* Relativistic Mass: In Einstein's theory of special relativity, the mass of an object increases as its speed approaches the speed of light. This increase is due to the object's increased energy. The formula for relativistic mass is:
```
m = m₀ / √(1 - v²/c²)
```
* m = relativistic mass
* m₀ = rest mass (mass at rest)
* v = speed of the object
* c = speed of light
* The Problem with "Relativistic Mass": While the formula above is valid, the concept of "relativistic mass" has fallen out of favor in modern physics. It's more accurate to say that the object's energy increases as its speed approaches the speed of light, and this energy contributes to its inertia (resistance to change in motion).

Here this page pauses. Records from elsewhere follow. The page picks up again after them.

-- ==== Sys2Proof/Config.lean ====
section
/-! DEFINITION. The parameters of CORE (00_scope.md R6, R7) as plain data, and the FREE VALUES: opaque constants with no body
for what the spec leaves open (93_implementation_defined.md I1 to I7, I15, I16). Nothing can be proved about a free value, so
a theorem that mentions one holds for every function in its place (40_data_alu.md R131 point 5). -/

namespace Sys2Proof.Config

/-- How the five open slots are bound (R131): `free` takes the opaque functions below; `source` is the SOURCE binding of
R131 point 4, under which each returns its writable inputs unchanged. DESIGN CHOICE, log 3. -/
inductive OpenSlots where
  | free
  | source
deriving DecidableEq, Repr

/-- How COND is bound (R176, which gives it no SOURCE binding): `free` takes the opaque `cond`; `table bits` reads bit
16 * c + FLAGS of a named table. DESIGN CHOICE, log 4. -/
inductive CondBinding where
  | free
  | table (bits : BitVec 256)
deriving DecidableEq, Repr

/-- The parameters one machine is built with (R6, R7); no step changes them. They stand in State so that a statement about
every state is a statement about every configuration (DESIGN CHOICE, log 1). -/
structure Params where
  /-- DEBUG (R7, R250). -/
  debug : Bool
  /-- STEP_MODE (R7, R248). -/
  stepMode : Bool
  /-- SCREEN_EN (R7, R206). -/
  screenEn : Bool
  /-- KBD_EN (R7, R245). -/
  kbdEn : Bool
  /-- N - 65536: R6 says N is "an integer, N >= 65536" (log 10). -/
  growth : Nat
  /-- FILL_BYTE (R6, R99, R272). -/
  fillByte : Byte
  /-- The binding of SACC_FN, LSR_FN, ALU_FN, STK_FN and MOVB_FN. -/
  openSlots : OpenSlots
  /-- The binding of COND. -/
  cond : CondBinding
deriving DecidableEq, Repr

/-- MEM_SIZE, written N (R6, R62). -/
def Params.memSize (p : Params) : Nat := 65536 + p.growth

/-- SACC_FN (R135): N, t, ACC, x, SP and the bytes of M, to x' and the writes that turn M into M'. FREE VALUE, log 3. -/
opaque saccFn : Nat → Nibble → Word → Octet → Nat → (Nat → Byte) → Octet × List (Nat × Byte)

/-- LSR_FN (R139): N, t, addr16, x and the bytes of M, to x' and the writes that turn M into M'. FREE VALUE, log 3. -/
opaque lsrFn : Nat → Nibble → Addr16 → Octet → (Nat → Byte) → Octet × List (Nat × Byte)

/-- ALU_FN (R146): f, A, B, ACC and FLAGS, to ACC' and FLAGS'. FREE VALUE, log 3. -/
opaque aluFn : Nibble → Byte → Byte → Word → Nibble → Word × Nibble

/-- STK_FN (R150): N, t, ACC, SP and the bytes of M, to ACC', the integer SP' and the writes that turn M into M'.
FREE VALUE, log 3. -/
opaque stkFn : Nat → Nibble → Word → Nat → (Nat → Byte) → Word × Int × List (Nat × Byte)

/-- MOVB_FN (R155): N, t, o1, o2, x and the bytes of M, to x' and the writes that turn M into M'. FREE VALUE, log 3. -/
opaque movbFn : Nat → Nibble → Byte → Byte → Octet → (Nat → Byte) → Octet × List (Nat × Byte)

/-- COND (R176): c and FLAGS to whether the jump is taken. FREE VALUE, log 4. -/
opaque cond : Nibble → Nibble → Bool

/-- The result of the n-th keyboard poll: `none` is the spec's NONE, else one byte (R244). FREE VALUE, log 6. -/
opaque kbdPoll : Nat → Option Byte

/-- What the n-th look at the console finds: `none` while it has not answered, `some false` for CONTINUE, `some true` for
ABORT (R248). FREE VALUE, log 7. -/
opaque consoleAnswer : Nat → Option Bool

end Sys2Proof.Config
end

* Calculating Speed for Double the Mass: To find the speed at which an electron's mass *appears* to double, we can set up the following equation:
```
2m₀ = m₀ / √(1 - v²/c²)
```
Solving for 'v' (speed):
1. 2 = 1 / √(1 - v²/c²)
2. √(1 - v²/c²) = 1/2
3. 1 - v²/c² = 1/4
4. v²/c² = 3/4
5. v² = (3/4)c²
6. v = √(3/4)c ≈ 0.866c
Therefore, the speed at which the electron's relativistic mass would appear to double is approximately 86.6% of the speed of light.
Important Note: While this calculation demonstrates the concept of relativistic mass, remember that modern physics emphasizes the energy-momentum relationship, and not the concept of "relativistic mass" as a separate quantity.